Of course, we do not stop to refute, or even to deny, the charges of Mr. Dallas;-there is nothing in the moral or intellectual weight of his pamphlet which makes it necessary;-but we do indignantly accuse him of scattering firebrands in the Church, under cover of undertaking a holy cause; and we do this the more, because we believe that this has been too much the effect of the operations of the Church Missionary Society, (whose agent he is,) both at home and abroad. A short time past, some alterations in the rules of the Society gave good hope that there might be even a possibility of uniting with it, without breach of principle. Mr. Dallas teaches us that this hope has not been realized; but surely the Society cannot be ignorant that it is, in part at least, owing to the intemperate attacks of such men as Mr. Dallas on Church principles, whenever they can find an opportunity. Here, for instance, is an irenicum :

"Very few subscribers have been added to the list by the recent alteration, though it removed the shadow of an excuse under which so many have been wont to withhold their assistance, but it is not to be wondered at, that those who openly adhere to the system of the Tracts for the Times, should continue an active opposition; maintaining, in some mystified manner, that, in spite of the archbishops and bishops, the Church Missionary Society is not a Church Society. The notion which these persons entertain of the Church is so very different from that suggested by the 19th Article, that assuming their own definition, they can easily unchurch every thing rightly connected with the Church of England. In the point of view from which they see the Church, it would be much to be deplored if they could acknowledge the just claims of the Church Missionary Society. If we may take the received symbol of the moon to represent the Church, receiving her light from the Sun of Righteousness in heaven, and conveying it to the world during the night of his absence, we may assert that the Church Missionary Society receives the blessed beams from her at that part of her orbit from whence they are reflected to the earth at the full; and is enlightened by them to walk in the dark places of the earth, finding out God's elect amongst the heathen. The Tractarians see this same moon also, but it is from a different part of her orbit: they gaze upon her with a telescopic eye, at that point in which she obscures the rays of the Sun of Righteousness, instead of reflecting them. By their system, the Church is made to stand between us and Christ. With some, the eclipse may be partial; with some, central and annular; with some, total: but, with all who hold this system, the notion of the Church obscures the light of the Spirit by the opaque forms of external observances, which, in their true use and right position, were meant to be the medium

of conveying, and not of obstructing, the glorious light of saving spriritual truth."-Pp. 53, 54.
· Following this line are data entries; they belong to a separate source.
-- ==== Sys2Proof/Laws/PerInstr.lean ====
section
/-! SUPPORT. Laws/PerInstr.lean: the statements made for every operation, one lemma per constructor. -/
namespace Sys2Proof.Laws.OpcodeRow

/-- The descriptor an operation encodes to lies in the row of the operation map that bears its mnemonic (R45, R47). -/
def Statement (i : Instr) : Prop :=
  i.hasDescriptor = true → ∃ r ∈ operationMap, r.mnemonic = i.mnemonic ∧ (encode i).descriptor &&& r.dmask = r.dmatch

/-- What each lemma below rests on: a row found by index. -/
theorem of_row {i : Instr} (k : Nat) (r : OpRow) (hk : operationMap[k]? = some r) (hm : r.mnemonic = i.mnemonic)
    (hd : (encode i).descriptor &&& r.dmask = r.dmatch) : Statement i :=
  fun _ => ⟨r, List.mem_of_getElem? hk, hm, hd⟩

/-- The same for a write: its descriptor does not depend on the data but for their size (R45). -/
theorem of_write_row {i : Instr} {offset : Nat} {d : BusData} (z : Size) (k : Nat) (r : OpRow) (hk : operationMap[k]? = some r)
    (hm : r.mnemonic = i.mnemonic) (he : encode i = .writeOf offset d)
    (hz : d.size = z) (hd : (1#1 ++ z.code ++ BitVec.ofNat 5 offset : Byte) &&& r.dmask = r.dmatch) : Statement i :=
  of_row k r hk hm (by subst hz; rw [he]; exact hd)

theorem rdDataB : Statement .rdDataB := of_row 0 _ rfl rfl (by decide)
theorem rdDataH : Statement .rdDataH := of_row 1 _ rfl rfl (by decide)
theorem rdDataW : Statement .rdDataW := of_row 2 _ rfl rfl (by decide)
theorem wrDataB (v : Byte) : Statement (.wrDataB v) := of_write_row .byte 3 _ rfl rfl rfl rfl (by decide)
theorem wrDataH (v : Half) : Statement (.wrDataH v) := of_write_row .half 4 _ rfl rfl rfl rfl (by decide)
theorem wrDataW (v : Word) : Statement (.wrDataW v) := of_write_row .word 5 _ rfl rfl rfl rfl (by decide)
theorem rdPoly : Statement .rdPoly := of_row 6 _ rfl rfl (by decide)
theorem wrPoly (v : Word) : Statement (.wrPoly v) := of_write_row .word 7 _ rfl rfl rfl rfl (by decide)
theorem rdCtrl : Statement .rdCtrl := of_row 8 _ rfl rfl (by decide)
theorem wrCtrl (v : Word) : Statement (.wrCtrl v) := of_write_row .word 9 _ rfl rfl rfl rfl (by decide)
theorem rdPolyB : Statement .rdPolyB := of_row 10 _ rfl rfl (by decide)
theorem rdPolyH : Statement .rdPolyH := of_row 11 _ rfl rfl (by decide)
theorem wrPolyB (v : Byte) : Statement (.wrPolyB v) := of_write_row .byte 12 _ rfl rfl rfl rfl (by decide)
theorem wrPolyH (v : Half) : Statement (.wrPolyH v) := of_write_row .half 13 _ rfl rfl rfl rfl (by decide)
theorem rdCtrlB : Statement .rdCtrlB := of_row 14 _ rfl rfl (by decide)
theorem rdCtrlH : Statement .rdCtrlH := of_row 15 _ rfl rfl (by decide)
theorem wrCtrlB (v : Byte) : Statement (.wrCtrlB v) := of_write_row .byte 16 _ rfl rfl rfl rfl (by decide)
theorem wrCtrlH (v : Half) : Statement (.wrCtrlH v) := of_write_row .half 17 _ rfl rfl rfl rfl (by decide)

/-- The direction bit alone decides the two unmapped rows. -/
theorem rdUnmapped (offset : Nat) (size : Size) : Statement (.rdUnmapped offset size) := fun _ =>
  ⟨_, List.mem_of_getElem? (i := 18) rfl, rfl, by
    simp only [encode, Transaction.readOf, Transaction.descriptor]
    generalize BitVec.ofNat 5 offset = o
    revert o
    cases size <;> decide⟩

theorem wrUnmapped (offset : Nat) (d : BusData) : Statement (.wrUnmapped offset d) := fun _ =>
  ⟨_, List.mem_of_getElem? (i := 19) rfl, rfl, by
    simp only [encode, Transaction.writeOf, Transaction.descriptor]
    generalize BitVec.ofNat 5 offset = o
    revert o
    cases d <;> (simp only [BusData.size]; decide)⟩

end Sys2Proof.Laws.OpcodeRow
end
But the reader thinks that we have had too much of Mr. Dallas; and so should we, but that he represents a class of men who are so prominent in the proceedings of the Church Missionary Society, that we are bold to say that Society can never prosper until they are driven from its proceedings, either by the authority of the Society itself, or by the loud complaint of those without. We have two or three very grave charges to make against the Church Missionary Society, and this is the first, (although, serious as it is, not, perhaps, the most serious :) -that, throughout the kingdom, more harm is done, more division effected, a greater breach made in the peace of parishes, and even of dioceses, by the meetings of the friends of the Church Missionary Society, and by the speeches of their agents, than all the time intervening between the meetings can heal. And we may appeal to those who attend such meetings, whether it is not in the places where it is supposed that the shaft against " Puseyism" will strike an ecclesiastical superior, and one who is placed in charge over those who are addressed, that it is most recklessly hurled. Mr. Dallas's advertisement to his "Crisis" will throw a little light on this point, especially when viewed in connexion with what was recorded of his speech at Leeds. He tells us that, having delivered speeches, of which the substance was the same at Liverpool and at Leeds, some circumstances seemed to him to render it advisable that the detail of the subject should be carried out with more particularity at Leeds." Now, the "Crisis," with all its attacks upon Church principles, is, in substance, the speeches delivered at this meeting. If we ask Mr. Dallas whether the vicar of Leeds was not the innocent cause of all the additional matter about Puseyism, and remind him of the just indignation which his grossly personal attacks excited at the time, and of his most weak attempt to justify himself, in a pamphlet pretty extensively circulated by him soon after the meeting, perhaps he may be ashamed to deny the charge, and equally ashamed to admit it.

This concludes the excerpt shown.